After talking with the vendor, both we and the customer decided to build the network in a new way. Here are the benefits:


We saw the flaws later.

Planning


We figured the top-level design. The planned architecture began to look like this:



Below this is the underlay, built on the usual protocols (the base is IS-IS), but the idea of ​​the solution is such that the subtleties of his work should not interest us. Overlay is performed on LISP and VXLAN. The solution logic assumes the preferred use of 802.1x authentication on access ports. However, the customer intended to use it on a mandatory basis for all initially. You can do without 802.1x and configure the network almost “in the old manner”, then you need to configure the pools of IP addresses manually, and then again with your hands on each port to prescribe which IP pool it belongs to, and make a Copy-Paste, as before In the command line, it does not work out, everything is only through the web. With this approach, the advantages of the solution turn into fat minus. Such a scheme can be used only where it is inevitable, but not on the entire network. The use of access rights is provided by SGT tags.

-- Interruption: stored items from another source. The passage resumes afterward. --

/-- `post` changes nothing but mailbox, journal. -/
theorem State.post_frame (s : State) (src reach ctx code sev : Nat) (data : List Byte) :
    (s.post src reach ctx code sev data) = { s with mailbox := (s.post src reach ctx code sev data).mailbox, journal := (s.post src reach ctx code sev data).journal } := by
  unfold State.post
  dsimp only
  rw [State.faultRecord_frame]

@[simp] theorem State.post_clock (s : State) (src reach ctx code sev : Nat) (data : List Byte) : (s.post src reach ctx code sev data).clock = s.clock := (congrArg State.clock (s.post_frame src reach ctx code sev data)).trans rfl
@[simp] theorem State.post_pending (s : State) (src reach ctx code sev : Nat) (data : List Byte) : (s.post src reach ctx code sev data).pending = s.pending := (congrArg State.pending (s.post_frame src reach ctx code sev data)).trans rfl
@[simp] theorem State.post_part (s : State) (src reach ctx code sev : Nat) (data : List Byte) : (s.post src reach ctx code sev data).part = s.part := (congrArg State.part (s.post_frame src reach ctx code sev data)).trans rfl
@[simp] theorem State.post_phase (s : State) (src reach ctx code sev : Nat) (data : List Byte) : (s.post src reach ctx code sev data).phase = s.phase := (congrArg State.phase (s.post_frame src reach ctx code sev data)).trans rfl
@[simp] theorem State.post_releasedPs (s : State) (src reach ctx code sev : Nat) (data : List Byte) : (s.post src reach ctx code sev data).releasedPs = s.releasedPs := (congrArg State.releasedPs (s.post_frame src reach ctx code sev data)).trans rfl
@[simp] theorem State.post_cause (s : State) (src reach ctx code sev : Nat) (data : List Byte) : (s.post src reach ctx code sev data).cause = s.cause := (congrArg State.cause (s.post_frame src reach ctx code sev data)).trans rfl
@[simp] theorem State.post_mgmtOnly (s : State) (src reach ctx code sev : Nat) (data : List Byte) : (s.post src reach ctx code sev data).mgmtOnly = s.mgmtOnly := (congrArg State.mgmtOnly (s.post_frame src reach ctx code sev data)).trans rfl
@[simp] theorem State.post_doze (s : State) (src reach ctx code sev : Nat) (data : List Byte) : (s.post src reach ctx code sev data).doze = s.doze := (congrArg State.doze (s.post_frame src reach ctx code sev data)).trans rfl
@[simp] theorem State.post_refs (s : State) (src reach ctx code sev : Nat) (data : List Byte) : (s.post src reach ctx code sev data).refs = s.refs := (congrArg State.refs (s.post_frame src reach ctx code sev data)).trans rfl
@[simp] theorem State.post_sync (s : State) (src reach ctx code sev : Nat) (data : List Byte) : (s.post src reach ctx code sev data).sync = s.sync := (congrArg State.sync (s.post_frame src reach ctx code sev data)).trans rfl
@[simp] theorem State.post_rtc (s : State) (src reach ctx code sev : Nat) (data : List Byte) : (s.post src reach ctx code sev data).rtc = s.rtc := (congrArg State.rtc (s.post_frame src reach ctx code sev data)).trans rfl
@[simp] theorem State.post_image (s : State) (src reach ctx code sev : Nat) (data : List Byte) : (s.post src reach ctx code sev data).image = s.image := (congrArg State.image (s.post_frame src reach ctx code sev data)).trans rfl
@[simp] theorem State.post_keys (s : State) (src reach ctx code sev : Nat) (data : List Byte) : (s.post src reach ctx code sev data).keys = s.keys := (congrArg State.keys (s.post_frame src reach ctx code sev data)).trans rfl
@[simp] theorem State.post_flash (s : State) (src reach ctx code sev : Nat) (data : List Byte) : (s.post src reach ctx code sev data).flash = s.flash := (congrArg State.flash (s.post_frame src reach ctx code sev data)).trans rfl
@[simp] theorem State.post_reaches (s : State) (src reach ctx code sev : Nat) (data : List Byte) : (s.post src reach ctx code sev data).reaches = s.reaches := (congrArg State.reaches (s.post_frame src reach ctx code sev data)).trans rfl
@[simp] theorem State.post_fallow (s : State) (src reach ctx code sev : Nat) (data : List Byte) : (s.post src reach ctx code sev data).fallow = s.fallow := (congrArg State.fallow (s.post_frame src reach ctx code sev data)).trans rfl
@[simp] theorem State.post_upkeep (s : State) (src reach ctx code sev : Nat) (data : List Byte) : (s.post src reach ctx code sev data).upkeep = s.upkeep := (congrArg State.upkeep (s.post_frame src reach ctx code sev data)).trans rfl
@[simp] theorem State.post_wardens (s : State) (src reach ctx code sev : Nat) (data : List Byte) : (s.post src reach ctx code sev data).wardens = s.wardens := (congrArg State.wardens (s.post_frame src reach ctx code sev data)).trans rfl
@[simp] theorem State.post_engines (s : State) (src reach ctx code sev : Nat) (data : List Byte) : (s.post src reach ctx code sev data).engines = s.engines := (congrArg State.engines (s.post_frame src reach ctx code sev data)).trans rfl
@[simp] theorem State.post_ctxs (s : State) (src reach ctx code sev : Nat) (data : List Byte) : (s.post src reach ctx code sev data).ctxs = s.ctxs := (congrArg State.ctxs (s.post_frame src reach ctx code sev data)).trans rfl
@[simp] theorem State.post_proposals (s : State) (src reach ctx code sev : Nat) (data : List Byte) : (s.post src reach ctx code sev data).proposals = s.proposals := (congrArg State.proposals (s.post_frame src reach ctx code sev data)).trans rfl
@[simp] theorem State.post_window (s : State) (src reach ctx code sev : Nat) (data : List Byte) : (s.post src reach ctx code sev data).window = s.window := (congrArg State.window (s.post_frame src reach ctx code sev data)).trans rfl
@[simp] theorem State.post_cal (s : State) (src reach ctx code sev : Nat) (data : List Byte) : (s.post src reach ctx code sev data).cal = s.cal := (congrArg State.cal (s.post_frame src reach ctx code sev data)).trans rfl
@[simp] theorem State.post_selftestPs (s : State) (src reach ctx code sev : Nat) (data : List Byte) : (s.post src reach ctx code sev data).selftestPs = s.selftestPs := (congrArg State.selftestPs (s.post_frame src reach ctx code sev data)).trans rfl
@[simp] theorem State.post_outfall (s : State) (src reach ctx code sev : Nat) (data : List Byte) : (s.post src reach ctx code sev data).outfall = s.outfall := (congrArg State.outfall (s.post_frame src reach ctx code sev data)).trans rfl
@[simp] theorem State.post_replay (s : State) (src reach ctx code sev : Nat) (data : List Byte) : (s.post src reach ctx code sev data).replay = s.replay := (congrArg State.replay (s.post_frame src reach ctx code sev data)).trans rfl
@[simp] theorem State.post_replayJournalPs (s : State) (src reach ctx code sev : Nat) (data : List Byte) : (s.post src reach ctx code sev data).replayJournalPs = s.replayJournalPs := (congrArg State.replayJournalPs (s.post_frame src reach ctx code sev data)).trans rfl
@[simp] theorem State.post_held (s : State) (src reach ctx code sev : Nat) (data : List Byte) : (s.post src reach ctx code sev data).held = s.held := (congrArg State.held (s.post_frame src reach ctx code sev data)).trans rfl
@[simp] theorem State.post_queue (s : State) (src reach ctx code sev : Nat) (data : List Byte) : (s.post src reach ctx code sev data).queue = s.queue := (congrArg State.queue (s.post_frame src reach ctx code sev data)).trans rfl
@[simp] theorem State.post_kept (s : State) (src reach ctx code sev : Nat) (data : List Byte) : (s.post src reach ctx code sev data).kept = s.kept := (congrArg State.kept (s.post_frame src reach ctx code sev data)).trans rfl
@[simp] theorem State.post_devReleased (s : State) (src reach ctx code sev : Nat) (data : List Byte) : (s.post src reach ctx code sev data).devReleased = s.devReleased := (congrArg State.devReleased (s.post_frame src reach ctx code sev data)).trans rfl
@[simp] theorem State.post_host (s : State) (src reach ctx code sev : Nat) (data : List Byte) : (s.post src reach ctx code sev data).host = s.host := (congrArg State.host (s.post_frame src reach ctx code sev data)).trans rfl
@[simp] theorem State.post_tw (s : State) (src reach ctx code sev : Nat) (data : List Byte) : (s.post src reach ctx code sev data).tw = s.tw := (congrArg State.tw (s.post_frame src reach ctx code sev data)).trans rfl
@[simp] theorem State.post_still (s : State) (src reach ctx code sev : Nat) (data : List Byte) : (s.post src reach ctx code sev data).still = s.still := (congrArg State.still (s.post_frame src reach ctx code sev data)).trans rfl
@[simp] theorem State.post_tmr (s : State) (src reach ctx code sev : Nat) (data : List Byte) : (s.post src reach ctx code sev data).tmr = s.tmr := (congrArg State.tmr (s.post_frame src reach ctx code sev data)).trans rfl
@[simp] theorem State.post_ecc (s : State) (src reach ctx code sev : Nat) (data : List Byte) : (s.post src reach ctx code sev data).ecc = s.ecc := (congrArg State.ecc (s.post_frame src reach ctx code sev data)).trans rfl
@[simp] theorem State.post_pins (s : State) (src reach ctx code sev : Nat) (data : List Byte) : (s.post src reach ctx code sev data).pins = s.pins := (congrArg State.pins (s.post_frame src reach ctx code sev data)).trans rfl
@[simp] theorem State.post_scratch (s : State) (src reach ctx code sev : Nat) (data : List Byte) : (s.post src reach ctx code sev data).scratch = s.scratch := (congrArg State.scratch (s.post_frame src reach ctx code sev data)).trans rfl
@[simp] theorem State.post_readData (s : State) (src reach ctx code sev : Nat) (data : List Byte) : (s.post src reach ctx code sev data).readData = s.readData := (congrArg State.readData (s.post_frame src reach ctx code sev data)).trans rfl
@[simp] theorem State.post_draws (s : State) (src reach ctx code sev : Nat) (data : List Byte) : (s.post src reach ctx code sev data).draws = s.draws := (congrArg State.draws (s.post_frame src reach ctx code sev data)).trans rfl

We ordered equipment and software, but for now everything was going, we began to “land” the design in order to understand what we were going to customize. Here we encountered the first difficulty: if earlier it was necessary to match the IP subnets and the dialing of VLAN numbers with the customer so that it fits into the schemes adopted by him, now we are not interested in this: we needed to understand which groups of users and devices network, how they interact with each other and what network services they use. Unusual for us and for the customer. It was more difficult to get such information. At first glance, it was from such data that you always had to make a start when designing networks, but in practice, the standard set of VLANs was almost always laid out, and then reality was crammed into it during the operation by the callused hands of admins. In the SD-Access paradigm there is no choice: the network is built “for business”.

The deadlines were shrinking, the equipment drove up. It was necessary to customize.

How we implemented it


The process of network implementation differs from the old schemes even more than the planning process. Previously, the engineer connected the devices to each other, set them up one by one, and received one after another working network segments. With SD-Access, the deployment process is as follows:

  1. Interconnect all network switches.
  2. Raise all DNA Center controllers.
  3. Integrate them with ISE (through it all authorization takes place).
  4. Use DNA Center to turn network switches into a factory.
  5. Paint the roles of switches in the factory (Edge Node, Control Node, Border Node).
  6. Configure the DNA Center groups of end devices and network users and virtual networks.
  7. Customize the rules of interaction between them.
  8. Apply device groups and rules to the factory.

This is the first time. Moreover, the DNA Center for primary deployment requires DNS, NTP and access to the Cisco cloud for downloading updates (from a Smart Account). At our implementation, it turned out that the DNA Center loves to update itself during the initial installation: it took about two days to bring all its components to the current versions, although it happened mostly without our participation.


An example of a assembled factory.

When the DNA Center is already working to raise a new office, it’s enough to repeat points 1, 4, 5 and 8. Thanks to the Plug-and-Play Agent, the new switches receive the addresses of the DNA Center via DHCP (optional), take the preliminary configs from there and become visible DNA Center management interface. It remains to paint their roles (Egde / Control / Border), and the new factory is ready. Groups of devices and policies on it can be used old.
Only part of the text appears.